The original Woodstock concert was arguably the greatest single cultural mass event in Western Civilization history. It changed everything - projecting the new youth lifestyle into the world en masse. Every town & city in North America now has its own music festival, and everything from Presidential inaugurations to any peaking summit are described as the "Woodstock" of whatever the endeavor. And every 5 and 10 year anniversary since the original '69 masterpiece sees some attempt to recapture the magic. But only once in the 50 years since, has it successfully happily happened with a major concert with major acts over three days of a weekend - and that was Woodstock '94.
When you read this you're going to wish someone wrote the same book about '69. This is a take-you-there and bring-it-to-life account of not only going to the festival, but sneaking a van in, and parking right behind the main stage for the entire weekend! It's about going for it. Collecting Adventure Cards. Chasing down the Meaning of Life. About experiencing perfect moments, and how to seek them out, and how to preserve them when they happen. It's about finding your courage. Taking chances. Finding bliss. And bringing it home with you.

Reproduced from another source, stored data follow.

-- ==== Sys2Proof/Machine/Dispatch.lean ====
section
/-! DEFINITION. Each command's meaning: one arm for each row of spec/opcode_table.json, in its order. -/

namespace Sys2Proof.Machine

/-- The effect of a command on everything but the queue of commands. -/
def exec (i : Instr) (s : State) : Host.Outcome State Fault Refusal :=
  match i with
  | .routeCall tag route fleet patience => Sys2Proof.Machine.execRouteCall tag route fleet patience s
  | .routeCancel tag route => Sys2Proof.Machine.execRouteCancel tag route s
  | .fleetStop tag route => Sys2Proof.Machine.execFleetStop tag route s
  | .releaseArm tag slot => Sys2Proof.Machine.execReleaseArm tag slot s
  | .releaseConfirm tag slot => Sys2Proof.Machine.execReleaseConfirm tag slot s
  | .stageHold tag route stage action => Sys2Proof.Machine.execStageHold tag route stage action s
  | .stageStep tag route => Sys2Proof.Machine.execStageStep tag route s
  | .elementOrder tag element order => Sys2Proof.Machine.execElementOrder tag element order s
  | .sectionReset tag number => Sys2Proof.Machine.execSectionReset tag number s
  | .possessionTake tag possession sections => Sys2Proof.Machine.execPossessionTake tag possession sections s
  | .possessionGive tag possession => Sys2Proof.Machine.execPossessionGive tag possession s
  | .modeSet tag mode => Sys2Proof.Machine.execModeSet tag mode s
  | .restart tag => Sys2Proof.Machine.execRestart tag s
  | .tableFreeze tag => Sys2Proof.Machine.execTableFreeze tag s
  | .statusRead tag => Sys2Proof.Machine.execStatusRead tag s
  | .statusClear tag flags => Sys2Proof.Machine.execStatusClear tag flags s
  | .tableFresh tag table => Sys2Proof.Machine.execTableFresh tag table s
  | .tableAmend tag table => Sys2Proof.Machine.execTableAmend tag table s
  | .tableEntry tag table id content => Sys2Proof.Machine.execTableEntry tag table id content s
  | .tableCommit tag word => Sys2Proof.Machine.execTableCommit tag word s
  | .areaIdentity tag identity => Sys2Proof.Machine.execAreaIdentity tag identity s
  | .reportFetch tag count => Sys2Proof.Machine.execReportFetch tag count s
  | .alarmAck tag sequence => Sys2Proof.Machine.execAlarmAck tag sequence s
  | .query tag kind number id => Sys2Proof.Machine.execQuery tag kind number id s
  | .controlBadForm tag kind => Sys2Proof.Machine.execControlBadForm tag kind s
  | .checkFailedTelegram port => Sys2Proof.Machine.execCheckFailedTelegram port s
  | .status address content => Sys2Proof.Machine.execStatus address content s
  | .fieldOrderSent => Sys2Proof.Machine.execFieldOrderSent s
  | .presence port identity version lines => Sys2Proof.Machine.execPresence port identity version lines s
  | .counts port entries => Sys2Proof.Machine.execCounts port entries s
  | .directionAsk port line number => Sys2Proof.Machine.execDirectionAsk port line number s
  | .directionReply port line number verdict => Sys2Proof.Machine.execDirectionReply port line number verdict s
  | .presenceInterval => Sys2Proof.Machine.execPresenceInterval s
  | .freshnessExpiry element => Sys2Proof.Machine.execFreshnessExpiry element s
  | .movementExpiry element => Sys2Proof.Machine.execMovementExpiry element s
  | .provingExpiry element => Sys2Proof.Machine.execProvingExpiry element s
  | .patienceExpiry route => Sys2Proof.Machine.execPatienceExpiry route s
  | .overlapExpiry slot => Sys2Proof.Machine.execOverlapExpiry slot s
  | .timedReleaseExpiry slot => Sys2Proof.Machine.execTimedReleaseExpiry slot s
  | .releaseArmExpiry => Sys2Proof.Machine.execReleaseArmExpiry s
  | .lastHeardExpiry link => Sys2Proof.Machine.execLastHeardExpiry link s
  | .askExpiry link line => Sys2Proof.Machine.execAskExpiry link line s
  | .powerOn => Sys2Proof.Machine.execPowerOn s
  | .loadEnd => Sys2Proof.Machine.execLoadEnd s
  | .powerLoss => Sys2Proof.Machine.execPowerLoss s
  | .validationDone => Sys2Proof.Machine.execValidationDone s
  | .comparisonDone => Sys2Proof.Machine.execComparisonDone s
  | .storeWriteDone => Sys2Proof.Machine.execStoreWriteDone s
  | .restoringWriteDone => Sys2Proof.Machine.execRestoringWriteDone s
  | .possessionWriteDone => Sys2Proof.Machine.execPossessionWriteDone s
  | .identityWriteDone => Sys2Proof.Machine.execIdentityWriteDone s

end Sys2Proof.Machine
end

Specifically this covers the performances by (in order) Sheryl Crow, Joe Cocker, The Band & friends, Crosby, Stills & Nash, Aerosmith, the Allman Brothers, Traffic, the Neville Brothers, Bob Dylan, Jimmy Cliff and Peter Gabriel. Those acts and their mindset and ethos and spirit are who imbue the narrator and the book. Also present and prevalent here are the Spirits of John Lennon and Jim Hendrix who both made multiple appearances over the weekend. The book is optimistic, positive, and positively funny at times. It's playful, but factual.
The author was a reporter for a Canadian newspaper and carried with him a portable cassette recorder, capturing a couple dozen tapes filled with press conferences as they happened, and the voices of the people as the festival progressed from orderly to chaotic, from buttoned-down to fences down, as well as conversations with attentive concert goers and colorful town locals. The book also captures a now-quaint period of time when landline phones were how people reached the outside world, and maps were printed on paper, and word-of-mouth was the social network. It's about when festivals were still lawless, unsecured and unpredictable, when gates could be abandoned, and you could talk your way into or out of anything.
The book will also take the reader on a bone fide acid trip as the whole mad weekend climaxes in a sort of hippie Hunter Thompson meets a positive Lester Bangs on a Jack Kerouac road trip with a Neal Cassady catalytic Adventureman. It has the playful spirit of the Merry Pranksters with Abbie Hoffman's respect for authority.
It's romantically optimistic, with a practical Gets-Things-Done operating system. It places the reader on the field as the gates first open to the public, until Peter Gabriel sent everyone into orbit during Sunday's climax. It has transcribed speeches from the stage and backstage. It paints impressionistic pictures of a wildly colorful scene while making a Michael Wadleigh-worthy documentary in book form.
It's a How To Have Fun manual. It's about the only time the spirit of Yasgur's farm in '69 ever reappeared on a mass scale under the Woodstock banner. It's a parable of Adventure. It's a harmony of an eternal chorus. It transcends age. Teenagers lived it then, and still do today and can through this book - but people old enough to have been at the first one will recognize themselves in this and be empowered that the torch was passed on and it still blazing. And everyone in between who seeks out epiphanies can enjoy a likeminded tribe.